In December Conradi, a 20-year-old college student, bought a foreclosed two-bedroom condo near Northeastern Illinois University, where she will be transferring in the fall. Her total monthly payment on the condo is $722—about half the cost of renting a two-bedroom apartment in the neighborhood. And after graduation, Conradi will have an asset that she ought to have no problem selling or renting at a competitive advantage to students from Northeastern and North Park University, which are both only a few blocks from the condo.

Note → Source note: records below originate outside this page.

-- ==== Sys2Proof/Machine/Bits.lean ====
section
/-! DEFINITION. The bit helpers of the manual's pseudocode (00 R10): fields, sign extension, little-endian
bytes. -/

namespace Sys2Proof

/-- `bits(x, lo + w - 1, lo)` of a number (R10). -/
def nbits (x lo w : Nat) : Nat := (x >>> lo) % 2 ^ w

/-- `sext(x, n)` of the low `n` bits of a number (R10). -/
def sext (x n : Nat) : Int :=
  let y := x % 2 ^ n
  if y < 2 ^ (n - 1) then (y : Int) else (y : Int) - (2 ^ n : Nat)

/-- An integer modulo 2^n. -/
def wrap (x : Int) (n : Nat) : Nat := (x % ((2 ^ n : Nat) : Int)).toNat

/-- An integer as a 32-bit word, modulo 2^32. -/
def word (x : Int) : Word := BitVec.ofNat 32 (wrap x 32)

/-- The 64-bit value of a register pair, low word first (R120). -/
def pair (lo hi : Word) : DWord := hi ++ lo

/-- The low word of a pair. -/
def loWord (x : DWord) : Word := x.extractLsb' 0 32

/-- The high word of a pair. -/
def hiWord (x : DWord) : Word := x.extractLsb' 32 32

/-- `clamp(x, lo, hi)`. -/
def clamp (x lo hi : Int) : Int := if x < lo then lo else if hi < x then hi else x

/-- The `n` little-endian bytes of a number (R6). -/
def toBytes (x : Nat) : Nat → List Byte
  | 0 => []
  | n + 1 => BitVec.ofNat 8 (x % 256) :: toBytes (x / 256) n

/-- The number of a little-endian run of bytes (R6). -/
def ofBytes : List Byte → Nat
  | [] => 0
  | b :: rest => b.toNat + 256 * ofBytes rest

/-- Number of bits of `x` below bit `n` that are set. -/
def popcount (x : Nat) : Nat → Nat
  | 0 => 0
  | n + 1 => popcount x n + (x.testBit n).toNat

/-- Number of set bits of a 32-lane mask. -/
def lanesOf (m : Word) : Nat := popcount m.toNat 32

/-- The lowest set bit below `n`, counting from `k`. -/
def lowestFrom (x : Nat) (k : Nat) : Nat → Option Nat
  | 0 => none
  | n + 1 => if x.testBit k then some k else lowestFrom x (k + 1) n

/-- The lowest set bit of a 32-bit word. -/
def lowest (m : Word) : Option Nat := lowestFrom m.toNat 0 32

/-- The word whose bit L is `f L`. -/
def wordOfBits (f : Nat → Bool) : Nat → Nat
  | 0 => 0
  | n + 1 => wordOfBits f n + (if f n then 2 ^ n else 0)

/-- The lane mask whose bit L is `f L`. -/
def maskOf (f : Nat → Bool) : Word := BitVec.ofNat 32 (wordOfBits f 32)

/-- Bit reversal of a word. -/
def bitRev (x : Word) : Word := BitVec.ofNat 32 (wordOfBits (fun i => x.getLsbD (31 - i)) 32)

/-- Number of bits needed to write `x`: 0 for 0. -/
def bitLen (x : Nat) : Nat := if x = 0 then 0 else Nat.log2 x + 1

/-- Number of leading zero bits of a word, 32 for 0 (R148). -/
def clz (x : Word) : Nat := 32 - bitLen x.toNat

/-- The exclusive or of two Booleans as a Boolean. -/
def bxor (a b : Bool) : Bool := a != b

end Sys2Proof
end

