-- ==== Sys2Proof/Machine/Forms.lean ====
section
/-! DEFINITION. The forms that the register-to-register instructions share: a value for each active lane,
with or without exceptions (08 R142, R143), a predicate for each active lane, and a scalar (06 R119). -/

namespace Sys2Proof.Machine

/-- A for lane L. -/
def Iss.a (c : Iss) (o : FOps) (L : Nat) : Word := c.g.rv o.a.toNat L

/-- Writes `f` of the operands to v[D] in the active lanes (R142). -/
def lanewise (i : Instr) (o : FOps) (s : State) (f : Iss → State → Nat → Word) : Host.Outcome State Fault Refusal :=
  issue i s free_ (fun c t => .ok (t.modGroup c.gid (fun g => g.wlanes o.d.toNat (c.active o.g) (f c t))))

/-- Writes `f` of A and B. -/
def lanewise2 (i : Instr) (o : FOps) (s : State) (f : Word → Word → Word) : Host.Outcome State Fault Refusal :=
  lanewise i o s (fun c t L => f (c.a o L) (c.b t o L))

/-- Writes `f` of A, B and C. -/
def lanewise3 (i : Instr) (o : FOps) (s : State) (f : Word → Word → Word → Word) : Host.Outcome State Fault Refusal :=
  lanewise i o s (fun c t L => f (c.a o L) (c.b t o L) (c.c o L))

/-- Writes `f` of A. -/
def lanewise1 (i : Instr) (o : FOps) (s : State) (f : Word → Word) : Host.Outcome State Fault Refusal :=
  lanewise i o s (fun c _ L => f (c.a o L))

/-- Writes `n` consecutive registers, register D + r with `f L` at r, in the active lanes; an enabled
exception in an active lane writes nothing and faults (R143). The list holds the `n` words of a lane. -/
def checked (i : Instr) (o : FOps) (s : State) (chk : Bool) (f : Iss → State → Nat → List Nat × FFlags) : Host.Outcome State Fault Refusal :=
  issue i s free_ (fun c t =>
    let m := c.active o.g
    let rs := (lanesIn m).map (fun L => (L, f c t L))
    match arithFault i.opcNum (if chk then c.g.fpx else 0) (rs.map (fun r => (r.1, r.2.2))) with
    | some e => .error e
    | none => .ok (t.modGroup c.gid (fun g => rs.foldl (fun (g : Group) r => r.2.1.zipIdx.foldl (fun (g : Group) w => g.wv (o.d.toNat + w.2) r.1 (BitVec.ofNat 32 w.1)) g) g)))

/-- Writes one register of a rounded result. -/
def checked1 (i : Instr) (o : FOps) (s : State) (f : Iss → State → Nat → Nat × FFlags) : Host.Outcome State Fault Refusal :=
  checked i o s true (fun c t L => ([(f c t L).1], (f c t L).2))

/-- Writes `f L` to q[D] in the active lanes. -/
def predwise (i : Instr) (o : FOps) (s : State) (f : Iss → State → Nat → Bool) : Host.Outcome State Fault Refusal :=
  issue i s free_ (fun c t => .ok (t.modGroup c.gid (fun g => g.wpred o.d.toNat (c.active o.g) (f c t))))

/-- Writes a value computed once for the group to s[D] (06 R119). -/
def scalar (i : Instr) (o : FOps) (s : State) (f : Iss → State → Word) : Host.Outcome State Fault Refusal :=
  issue i s free_ (fun c t => .ok (t.modGroup c.gid (fun g => g.ws o.d.toNat (f c t))))

/-- B of a floating-point operand in format `f` for lane L, in element position `h` of a word (08 R141): an
immediate is converted exactly. -/
def Iss.fb (c : Iss) (t : State) (o : FOps) (f : Fmt) (h L : Nat) : Nat :=
  match o.bk with
  | .imm => (f.round .rne false (.ofInt o.c.toInt)).1
  | _ => nbits (c.b t o L).toNat (f.width * h) f.width

/-- The register words of a loaded value by its width code (03 R63, R64). -/
def loadWords (width x : Nat) : List Word :=
  match width with
  | 0 => [BitVec.ofNat 32 (x % 2 ^ 8)]
  | 1 => [word (sext x 8)]
  | 2 => [BitVec.ofNat 32 (x % 2 ^ 16)]
  | 3 => [word (sext x 16)]
  | 5 => (List.range 2).map (fun k => BitVec.ofNat 32 (nbits x (32 * k) 32))
  | 6 => (List.range 4).map (fun k => BitVec.ofNat 32 (nbits x (32 * k) 32))
  | _ => [BitVec.ofNat 32 x]

/-- Bytes of a width code (R63). -/
def widthBytes : Nat → Nat
  | 0 => 1 | 1 => 1 | 2 => 2 | 3 => 2 | 5 => 8 | 6 => 16 | _ => 4

/-- Replaces the field of `w` bits at bit `lo` of a word. -/
def setField (x : Word) (lo w v : Nat) : Word :=
  BitVec.ofNat 32 (x.toNat - nbits x.toNat lo w * 2 ^ lo + v % 2 ^ w * 2 ^ lo)

end Sys2Proof.Machine
end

Conradi (who is the niece of Tom Conradi, the advertising director at Chicago) says that she had no plans to buy a condo until her mother, a real-estate appraiser, suggested she check out foreclosures along with apartments while preparing for her imminent switch to Northeastern from the two-year College of Lake County. Working with an agent, Violet Jaworska of Dream Town, she found ten foreclosures in approximately the area she wanted, all in the price range of $50,000 to $100,000. The one she ultimately bought “blew all the others out of the water,” she says. While other condos were missing appliances or had trashed bathrooms and windows, this one had everything intact and in good shape. It’s a two-bedroom condo with about 1,000 square feet of space on a quiet street with parks, a bike path, and a footbridge over the North Branch of the Chicago River nearby.
The foreclosed owner had paid $219,500 for the condo in 2006, when the vintage building was rehabbed and converted from rentals to condos. Conradi got it for $75,000. Her monthly mortgage payment is $341, but with assessments and property taxes, her total monthly outlay is $722. She will get the $8,000 income tax credit available to first-time homebuyers—which is more than the $7,500 needed for a down payment of 10 percent on Conradi’s condo. (Conradi paid the down payment from her own savings, but she declined to say how much money she put down.)
Conradi hadn’t known about the tax credit until her mother and her mortgage broker, Tracy Flanagan of Wintrust, brought it up. “I’m going to save so much money by the time I’m 25, I’m like ecstatic,” Conradi says. “It doesn’t make sense to rent if you can do this.”
Conradi says she understood that, as a college student with a part-time job and a limited credit record, she was not a shoo-in for a mortgage. But Flanagan found a loan program that would work for her. “Everybody really wanted to help me make this work,” she says. And Conradi kept looking for bargains: After her attorney, Ziggy Kois, negotiated a $5,600 credit from the seller, LaSalle Bank, for tuck pointing the building’s exterior, she nudged him to give her a discount price for his services.
At the closing, Violet Jaworska, Conradi’s real estate agent, gave her a bottle of champagne, a customary gift from real-estate agents. Trouble is, Conradi’s not yet of legal age to drink it.